Numa primeira fase senti-me avaliada “dos pés à cabeça”, quer por parte dos alunos do secundário, quer dos alunos do ensino básico. Tudo era alvo de uma pré-imagem que teriam de mim e tinha que “jogar” com isso a meu favor. Nem sempre foi fácil e o dilema sobre a postura que deveria adotar inicialmente (mais flexível ou mais rígida) era um questão que me fazia alguma angústia. Relembrava os meus professores e qual foi o seu comportamente neste âmbito, no entanto, como era de esperar não obtive resposta para esta minha dúvida. Ao contrário daquilo que se faz na fase de planeamento de todos os aspetos que podem interferir na aula, optei por deixar os meus sentidos guiarem a minha ação. Correu bem e considero que, da melhor forma possível, consegui adotar as diferentes facetas que são necessárias sem grande conflito com os alunos.
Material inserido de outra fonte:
-- ==== Sys2Proof/Tests/Slice0.lean ====
section
/-! SUPPORT. Tests: ill-formed commands are refused, the worked examples of the spec hold, single commands do what their
rules say at the edges of ranges, and the hypotheses of every obligation are met by some state. Expected values come from
the spec's worked examples and tables. -/

set_option exponentiation.threshold 600
set_option maxRecDepth 8000

namespace Sys2Proof.Tests

open Sys2Proof Sys2Proof.Machine

/-! ## Small states -/

/-- A powered device of four healthy Facets in state `v`, one second old. -/
def live (v : DevState) : Device :=
  { Device.reset with
    q := 14000000000
    chk := { Checker.reset with dev := v, pwrEn := true, cmpReset := false, healthy := 4 }
    hif := { Hif.reset with linkUp := true }
    core := { Device.reset.core with held := false, sync := true, testPassed := true }
    facet := (List.range 4).map fun f => (f, { Facet.reset with powered := true })
    tck := { Tck.reset with running := true, period := 10000, map := [0, 1, 2, 3] } }

/-- A state with an empty queue. -/
def st (d : Device) : State := ⟨[], d⟩

/-- A command of fields: byte, bit, value. -/
def cw (l : List (Nat × Nat × Nat)) : CmdWord := BitVec.ofNat 512 (l.foldl (fun s x => s + x.2.2 * 2 ^ (8 * x.1 + x.2.1)) 0)

/-- A command as fetched from 0x2000. -/
def fc (l : List (Nat × Nat × Nat)) : FCmd := ⟨0x2000, cw l, false, none⟩

/-- A device with one command at the head of engine `e`. -/
def hold (d : Device) (e : Nat) (h : FCmd) (ls : List LoopEnt) : Device :=
  { d with eng := [(e, { Eng.reset with phase := .executing, queue := [h], atEnd := false, loops := ls })] }

/-- `live` with a minor version agreed. -/
def host (v : DevState) : Device := (live v).setBit Reg.hifVer 31 true

/-- No arguments. -/
def noA : ReqArgs := ⟨0, 0, 0, 0⟩

/-- A flit with nothing in it, in turn on a port that has received none. -/
def flit0 : Flit := ⟨0, 1, 1, 0, 0, 0, 0, 0, List.replicate 64 0, 0⟩

/-- A device of a ring of two whose port 0 is up. -/
def ring : Device :=
  { (live .run).setReg Reg.dskCfg 0x410 with
    boot := { Boot.reset with img := { emptyImage with pins := { emptyImage.pins with dskEn := 1 } } }
    dsk := { Device.reset.dsk with routes := [(1, 1)], port := [(0, { DskPort.reset with up := true })] } }

/-- Device `d` whose structure image enables every Lens and Ethernet port. -/
def ports (d : Device) : Device :=
  { d with boot := { Boot.reset with img := { emptyImage with pins := { emptyImage.pins with lensEn := 0xFF, ethEn := 0x3F } } } }

/-- A device whose port rings hold one descriptor at 0x1000: buffer 0, 64 bytes. -/
def ringed (d : Device) (lo hi tail : Nat) : Device :=
  { ((d.setReg lo 0x1000).setReg hi 0x40000).setReg tail 1 with
    mem := { MemSys.reset with data := [(0x1008, 64), (0x100C, 1)] } }

/-- A vector command with opcode `op` on one element in scratch memory. -/
def vecWord (op : Nat) (l : List (Nat × Nat × Nat)) : FCmd :=
  fc ([(0, 0, op), (12, 0, 1), (14, 0, 1), (16, 0, scrBase), (28, 0, scrBase)] ++ l)

/-- A row of 16 bytes from scratch memory with opcode `op`. -/
def rowWord (op : Nat) : FCmd := fc [(0, 0, op), (8, 0, scrBase), (14, 0, scrBase + 64), (20, 0, 16), (22, 0, 1)]

/-- A gather of one row of 16 bytes. -/
def gatherWord : FCmd :=
  fc [(0, 0, 0x32), (8, 0, scrBase), (14, 0, scrBase + 64), (20, 0, scrBase), (26, 0, 16), (28, 0, 1), (30, 0, 16), (38, 0, 1)]

/-- A copy of 16 bytes in scratch memory. -/
def copyWord : FCmd := fc [(0, 0, 0x30), (8, 0, scrBase), (14, 0, scrBase + 64), (20, 0, 16)]

/-- A matrix multiply of one row, one K and one column. -/
def mmWord : FCmd :=
  fc [(0, 0, 0x10), (12, 0, 1), (14, 0, 1), (20, 0, 1), (24, 0, scrBase + 23 * 0x400000), (34, 0, scrBase + 23 * 0x400000)]

/-- It in the pipeline of an ME. -/
def mmCmd (s : Option Nat) (rows : List RowRes) : MeCmd :=
  ⟨0x2000, mmWord.word, none, 0, some 0, s, [], rows, [], 0, false, false, none⟩

/-- An address-generation descriptor of one pixel. -/
def agdWord : FCmd :=
  fc [(0, 0, 0x12), (10, 0, 1), (11, 0, 1), (12, 0, 0x11), (13, 0, 0x11), (16, 0, 1), (18, 0, 1), (20, 0, 1), (22, 0, 1),
      (24, 0, 1), (26, 0, 1), (28, 0, scrBase + 23 * 0x400000), (38, 0, 16)]

/-- A stream of frames of two lines of 16 pixels on port 0. -/
def lrec : LensRec := { (default : LensRec) with en := true, w := 16, h := 2, ow := 16, oh := 2 }

/-- A device that takes `lrec` and whose stream 0 is `l`. -/
def cam (l : Lens) : Device :=
  { ports (live .run) with
    boot := { (ports (live .run)).boot with img := { (ports (live .run)).boot.img with lens := [lrec] } }, lens := [(0, l)] }

/-- A camera frame in buffer 0. -/
def frame0 : LensFrame := { (default : LensFrame) with buf := some 0 }
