-- ==== Sys2Proof/Machine/Prime.lean ====
section
/-! DEFINITION. The primality predicate of the goodness criterion (44_random.md R248). The predicate is `Nat.Prime`; a
shortcut answers first where it can, so that the criterion can be evaluated on 64-bit words, and
`Sys2Proof.Laws.isPrime_iff` proves that the whole is the predicate ("a model may use any correct decision procedure";
log 17). -/

namespace Sys2Proof.Machine

/-- `b ^ e % m` by repeated squaring; the first argument bounds the number of bits of e. -/
def powMod (m : Nat) : Nat → Nat → Nat → Nat
  | 0, _, _ => 1 % m
  | f + 1, b, e =>
    if e % 2 = 1 then b * powMod m f (b * b % m) (e / 2) % m else powMod m f (b * b % m) (e / 2)

/-- The primes that are tried as divisors, and as bases of the certificate. -/
def smallPrimes : List Nat :=
  [2, 3, 5, 7, 11, 13, 17, 19, 23, 29, 31, 37, 41, 43, 47, 53, 59, 61, 67, 71, 73, 79, 83, 89, 97, 101, 103, 107, 109,
    113, 127, 131, 137, 139, 149, 151, 157, 163, 167, 173, 179, 181, 191, 193, 197, 199, 211]

/-- A search for a proper divisor (Pollard's rho); 0 where it gives up. Only a hint: nothing rests on its answer. -/
def rhoSearch (n c : Nat) : Nat → Nat → Nat → Nat
  | 0, _, _ => 0
  | k + 1, x, y =>
    let x' := (x * x + c) % n
    let y' := (((y * y + c) % n) * ((y * y + c) % n) + c) % n
    let g := Nat.gcd (x' + n - y') n
    if g = 1 then rhoSearch n c k x' y' else if g < n then g else 0

/-- m without its factors q, and those factors; the first argument bounds their number. -/
def stripFactor (q : Nat) : Nat → Nat → List Nat × Nat
  | 0, m => ([], m)
  | k + 1, m => if m % q = 0 then let r := stripFactor q k (m / q); (q :: r.1, r.2) else ([], m)

/-- The factors of m that are small primes, and what is left of m. -/
def smallFactors : List Nat → Nat → List Nat × Nat
  | [], m => ([], m)
  | q :: qs, m =>
    let r := stripFactor q 64 m
    let t := smallFactors qs r.2
    (r.1 ++ t.1, t.2)

/-- A guess at the prime factors of an m without small ones. -/
def largeFactors : Nat → Nat → List Nat
  | 0, m => [m]
  | k + 1, m =>
    if m = 1 then []
    else if powMod m 64 2 (m - 1) = 1 then [m]
    else
      let d := rhoSearch m 1 (2 ^ 18) 2 2
      let d := if d = 0 then rhoSearch m 3 (2 ^ 18) 2 2 else d
      if d = 0 then [m] else largeFactors k d ++ largeFactors k (m / d)

/-- A guess at the list of the prime factors of m. -/
def guessFactors (m : Nat) : List Nat :=
  let r := smallFactors smallPrimes m
  r.1 ++ largeFactors 6 r.2

/-- Whether `a` shows that n is prime, given the prime factors qs of n - 1 (Lucas): a has order n - 1 modulo n. -/
def lucasWitness (n : Nat) (qs : List Nat) (a : Nat) : Bool :=
  powMod n 64 a (n - 1) == 1 && qs.all (fun q => powMod n 64 a ((n - 1) / q) != 1)

/-- A certificate that n is prime (Pratt): prime factors of n - 1 whose product is n - 1, and a Lucas witness. -/
def certified : Nat → Nat → Bool
  | 0, _ => false
  | k + 1, n =>
    smallPrimes.contains n ||
      let qs := guessFactors (n - 1)
      decide (3 < n) && decide (n < 2 ^ 64) && qs.prod == n - 1 && qs.all (certified k)
        && smallPrimes.any (lucasWitness n qs)

/-- The shortcut: a small factor, Fermat's test and the certificate, `none` where they do not decide. -/
def primeShortcut (n : Nat) : Option Bool :=
  if n < 2 then some false
  else
    match smallPrimes.find? (fun q => n % q == 0) with
    | some q => some (n == q)
    | none =>
      if powMod n 64 2 (n - 1) ≠ 1 then some false
      else if certified 64 n then some true
      else none

/-- `IsPrime(w)` (44_random.md R248): w has exactly two positive divisors. -/
def isPrime (w : Word) : Bool :=
  match primeShortcut w.toNat with
  | some b => b
  | none => decide (Nat.Prime w.toNat)

end Sys2Proof.Machine
end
Segundo Allen (1986), citado por Rosado e Ferreira (2011), os alunos pretendem estar com os amigos e divertirem-se nas aulas, procurando minimizar os riscos pessoais e o esforço. Passando à prática, podemos verificar que nem sempre a realidade é tão linear, e perante turmas tão heterogéneas deparamo- nos com cenários divergentes. Esta afirmação ganha ênfase na turma do ensino básico, onde se verificou a existência de “duas equipas”, rapazes versus raparigas. Uma “dor de cabeça” que ocupou grande parte do tempo de planeamento de modo e evitar conflitos, que considero resolvida quando a formação das equipas fica a cargo dos próprios alunos (permite juntar as afinidades). Embora esta decisão possa resultar em outro tipo de comportamentos menos positivos, com a turma em questão teve resultados positivos. O sistema social dos alunos engloba 3 dimensões e uma delas diz respeito à relação entre o professor e o aluno. Esta relação deve estar assente num clima de respeito, consideração e aceitação (Rosado & Ferreira, 2011). Estes aspetos irão ter influência direta na motivação e qualidade do processo de ensino-aprendizagem.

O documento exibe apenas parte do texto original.